I started playing Farmville a couple of months ago, as a part of my continuing education in games and game design. The surprise? I'm still playing it. And I even ponied up some of my own cash to keep Zynga running. (If you like a creative work, it behooves you to support the people who made it, right, kids?) 

It's not like me to play a game for more than a few weeks. Treasure Madness and Packrat? Ancient history. Kongregate keeps me coming back for twenty minutes a pop, but I hardly ever play the same game twice. Oh, sure, Clockwords, Chain Factor and Boomshine all kept me for a while, and I might still play from time to time, but it's nothing like the dedication with which I play Farmville. So what is it about Farmville? What makes it so special? The answer is that it absolutely nails all of the things I like best in a casual game.

  1. Multiple goals. For those of you who don't already know, Farmville is at its heart a very light, easy resource management game.
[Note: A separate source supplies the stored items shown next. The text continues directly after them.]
-- ==== Sys2Proof/WellFormed.lean ====
section
/-! DEFINITION. When an instruction's words are well formed: the encoding checks of R185 step 1, from the rows of
R195-R198 and R202 and the codes of R199, with R180, R182, R183, R186 and R203. -/
namespace Sys2Proof

/-- The TY codes (R181). -/
def tyF32 : BitVec 4 := 0x0
def tyF16 : BitVec 4 := 0x1
def tyBf16 : BitVec 4 := 0x2
def tyE4m3 : BitVec 4 := 0x3
def tyE5m2 : BitVec 4 := 0x4
def tyE2m1 : BitVec 4 := 0x5
def tyS8 : BitVec 4 := 0x6
def tyU8 : BitVec 4 := 0x7
def tyS16 : BitVec 4 := 0x8
def tyU16 : BitVec 4 := 0x9
def tyS32 : BitVec 4 := 0xA
def tyU32 : BitVec 4 := 0xB
def tyS64 : BitVec 4 := 0xC
def tyU64 : BitVec 4 := 0xD
def tyB1 : BitVec 4 := 0xE
def tyB32 : BitVec 4 := 0xF

/-- The types a row accepts (R195-R198, R200). -/
def tysU : List (BitVec 4) := [tyS64, tyU64, tyS32, tyU32]
def tysI : List (BitVec 4) := [tyS32, tyU32]
def tysH : List (BitVec 4) := [tyF16, tyBf16]
def tysMem : List (BitVec 4) := [tyS8, tyU8, tyS16, tyU16, tyS32, tyU32, tyB32, tyS64, tyU64]
def tysCvt : List (BitVec 4) := [tyF32, tyF16, tyBf16, tyE4m3, tyE5m2, tyS8, tyU8, tyS16, tyU16, tyS32, tyU32]
def tysRed : List (BitVec 4) := [tyS32, tyU32, tyF32]
def tysAtom : List (BitVec 4) := [tyS32, tyU32, tyS64, tyU64, tyF32]
def tysSync : List (BitVec 4) := [tyS32, tyU32, tyB32, tyS64, tyU64]
def tysDesc : List (BitVec 4) := [tyBf16, tyE4m3, tyE5m2, tyE2m1, tyS8, tyB1, tyF32, tyS32]
def tysMma : List (BitVec 4) := [tyBf16, tyE4m3, tyE5m2, tyE2m1, tyS8]
def tysTcvt : List (BitVec 4) := [tyF16, tyBf16, tyE4m3, tyE5m2, tyS8]
def tysTst : List (BitVec 4) := [tyF16, tyBf16, tyE4m3, tyE5m2, tyS8, tyF32, tyS32]

/-- Whether TY names a 64-bit type (R200). -/
def isTy64 (t : BitVec 4) : Bool := t == tyS64 || t == tyU64

/-- The register file of an operand field (R194): vector, vector pair, pair when TY has 64 bits, pair by MOD6[0] or
MOD6[2], uniform, uniform octet, predicates, PLOP's, VOTE's and RDSR's choices, tile files, and an address (R184). -/
inductive Opk where
  | none | v | v2 | vt | vp0 | vp2 | s | so | p | q | pq | vote | rdsr | tileA | tileD | tileX | mem
  deriving DecidableEq, Repr

/-- Which operand a literal replaces (the Lit column of R195-R198); `req` means the literal is required. -/
inductive LitUse where
  | no | a | b | off | req
  deriving DecidableEq, Repr

/-- A special register of R223: its number, whether it is per lane, writable, and readable only in a handler. -/
structure SpecialReg where
  num : BitVec 8
  lane : Bool
  writable : Bool
  handler : Bool
  deriving DecidableEq, Repr

/-- The special registers of R223. -/
def specialRegs : List SpecialReg :=
  ([0x00#8].map fun n => ⟨n, true, false, false⟩) ++
  ([0x01#8, 0x02#8, 0x03#8, 0x04#8, 0x05#8, 0x06#8, 0x07#8, 0x08#8, 0x09#8, 0x0A#8, 0x0B#8, 0x0C#8, 0x10#8, 0x11#8].map
    fun n => ⟨n, false, false, false⟩) ++
  ([0x18#8, 0x19#8].map fun n => ⟨n, false, true, false⟩) ++
  ([0x20#8, 0x21#8].map fun n => ⟨n, false, true, true⟩) ++
  ([0x22#8, 0x23#8, 0x24#8].map fun n => ⟨n, false, false, true⟩)

/-- The special register of a number, if it is not reserved. -/
def specialReg (n : BitVec 8) : Option SpecialReg := specialRegs.find? fun r => r.num == n

/-- A row of the opcode map (R195-R198): its XOP, stream, guard file, operand files, which operands may be channels
(R183), types, and the bits of MOD6 and AUX8 it uses. `extra` holds the checks that are the row's own. -/
structure Row where
  xop : BitVec 10
  tile : Bool := false
  gq : Bool := false
  d : Opk := .none
  a : Opk := .none
  b : Opk := .none
  c : Opk := .none
  e : Opk := .none
  dch : Bool := false
  ach : Bool := false
  bch : Bool := false
  cch : Bool := false
  tys : List (BitVec 4) := [tyF32]
  rm : Bool := false
  sat : Bool := false
  hint : Bool := false
  mod6 : BitVec 6 := 0
  aux8 : BitVec 8 := 0
  lit : LitUse := .no
  extra : Ext → Bool := fun _ => true

/-- A literal's upper word is zero where its operand has 32 bits (R186). -/
def litHighZero (x : Ext) : Bool := x.lit.all fun l => l.extractLsb' 32 32 == 0#32

/-- HINT must be zero for the scratchpad (R208). -/
def hintScratch (x : Ext) : Bool := x.hint == 0#2 || x.mod6.extractLsb' 0 2 != 1#2

/-- The reserved bits of a target literal are zero (R201); the offset's alignment is checked when the branch is. -/
def litTarget (x : Ext) : Bool :=
  x.lit.all fun l => l.extractLsb' 44 20 == 0#20 && l.extractLsb' 14 18 == 0#18

/-- A scope code is one of R71's. -/
def scopeOk (n : BitVec 4) : Bool := decide (n ≤ 8#4)

/-- The barrier number is below its level's count (R199). -/
def barOk (x : Ext) : Bool :=
  let n := x.aux8.extractLsb' 0 4
  match x.mod6.extractLsb' 0 2 with
  | 0#2 => decide (n < 4#4)
  | 1#2 => true
  | 2#2 => decide (n < 8#4)
  | _ => decide (n < 4#4)

/-- The atomic operation is allowed for the type (R199, R266). -/
def atomOpOk (x : Ext) : Bool :=
  let op := x.aux8.extractLsb' 4 4
  if x.ty == tyF32 then [0#4, 1#4, 2#4, 6#4].contains op
  else if op == 7#4 || op == 8#4 then x.ty == tyU32 || x.ty == tyU64
  else decide (op ≤ 6#4)

/-- The group operation is allowed for the type, and RM is used only by the f32 add (R199, R251). -/
def groupOpOk (x : Ext) : Bool :=
  let op := x.mod6.extractLsb' 0 3
  if x.ty == tyF32 then decide (op ≤ 2#3) && (op == 0#3 || x.rm == 0#3) else decide (op ≤ 5#3) && x.rm == 0#3

/-- Width in bits of a narrow type of CVT, or none (R241). -/
def narrowBits (t : BitVec 4) : Option Nat :=
  if [tyE4m3, tyE5m2, tyS8, tyU8].contains t then some 8
  else if [tyF16, tyBf16, tyS16, tyU16].contains t then some 16 else none

/-- An integer type of CVT. -/
def isIntTy (t : BitVec 4) : Bool := [tyS8, tyU8, tyS16, tyU16, tyS32, tyU32].contains t

/-- CVT's types differ and are allowed, its sub-element fits, and an integer conversion is rne (R241). -/
def cvtOk (x : Ext) : Bool :=
  let sty := x.aux8.extractLsb' 0 4
  let n := (x.mod6.extractLsb' 0 2).toNat
  let w := max ((narrowBits sty).getD 0) ((narrowBits x.ty).getD 0)
  tysCvt.contains sty && sty != x.ty && (if w = 0 then n = 0 else n ≤ 32 / w - 1) &&
    (!(isIntTy sty && isIntTy x.ty) || x.rm == 0#3)

/-- The type of B in a TMMA (R302). -/
def tmmaOk (x : Ext) : Bool :=
  if x.ty == tyE4m3 || x.ty == tyE5m2 then x.aux8 == 3#8 || x.aux8 == 4#8 else x.aux8 == 0#8

namespace Rows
You have a limited amount of land and money, and it's up to you to work out how to use them to get what you want. Better, it's up to you to decide what you want. Farmville offers experience points and levels, achievements and ribbons to earn, and sets of objects to collect. You can play to make the coolest 8-bit image on your farm, play to master all crops, or change from one goal to another depending on your mood. The more things there are to do, the more likely it is any given player will find something that floats their boat and stick around.
  2. No penalties. You might be able to lose Farmville, but you'd have to work really hard at it. The only limited factor is time -- you need to harvest crops before they wither. But you know how long that takes, and the time between ripening and withering varies from 2 hours to 4 days, depending on what you planted. And even if you neglect and lose all your crops, you're unlikely to have lost all your money. If you have managed to burn through it all, you can always visit neighboring farms to earn a little seed money for your next crop. I don't know about you, but I play games to relax. For me, keeping the stakes and pressure low works way better than ticking clocks and hordes of zombies shambling toward me. And I don't imagine I'm a special flower, unique in my gaming tastes.
  3. Effort is always rewarded. In Farmville, you get out of it what you put into it. It's just like the grind in Warcraft, an invigorating contrast to the uncertainties of real life. In Farmville, as long as you keep trying, you'll keep moving up. This is the secret sauce that makes World of Warcraft the behemoth it is, and one of my foundation principles of game design.
  4. Shiny new content. Farmville is very much not a finished product. Zynga's developers are constantly unrolling new features and virtual items, holding limited-time events, and refining the interface. The game hasn't been the same from one week to the next since at least Halloween, when I began playing. And a lot of this content has limited availability -- you can plant forget-me-nots and buy moose right now, but they'll be gone again in five days. (But something else will come along.) That keeps players coming back; there's less chance to become bored if there's always something fresh.
  5. Collaboration, not competition. The only rivalries here are the ones you make yourself. But Farmville's social mechanics encourage you to not only play yourself, but to get your friends to play, and to play more often. There are objects you can only receive if a friend has sent it to you, and collections you can only complete by interacting with a friend's farm. The more friends you have in Farmville, the better you'll do. Peer pressure to play is a subtle but powerful thing.
  6. Value for money. Farmville lets you buy FV money with real dollars, not to be confused with the lesser gold currency. FV money lets you buy some things that you might otherwise have to save up scads of gold for; but there are also animals, objects and other incentives you can only get with FV money. The game is very cleverly designed to show you the advantages of paying Zynga for play without being a spammy pest about it. They put the incentives for paying in front of you, but they aren't shoving your nose into it. Their method works.
  7. Low time commitment. This is the kicker. I can play Farmville for ten minutes in the morning, for ten minutes every couple of days, or I can spend all day planting 2-hour raspberries, visiting my neighbors' farms, and rearranging my orchards and flocks. And if the phone rings, or my kid spills Goldfish all over the floor, or I remember it's time to make dinner, I can walk away and come back later. (See point 2, No penalties.) I wish more games were like that!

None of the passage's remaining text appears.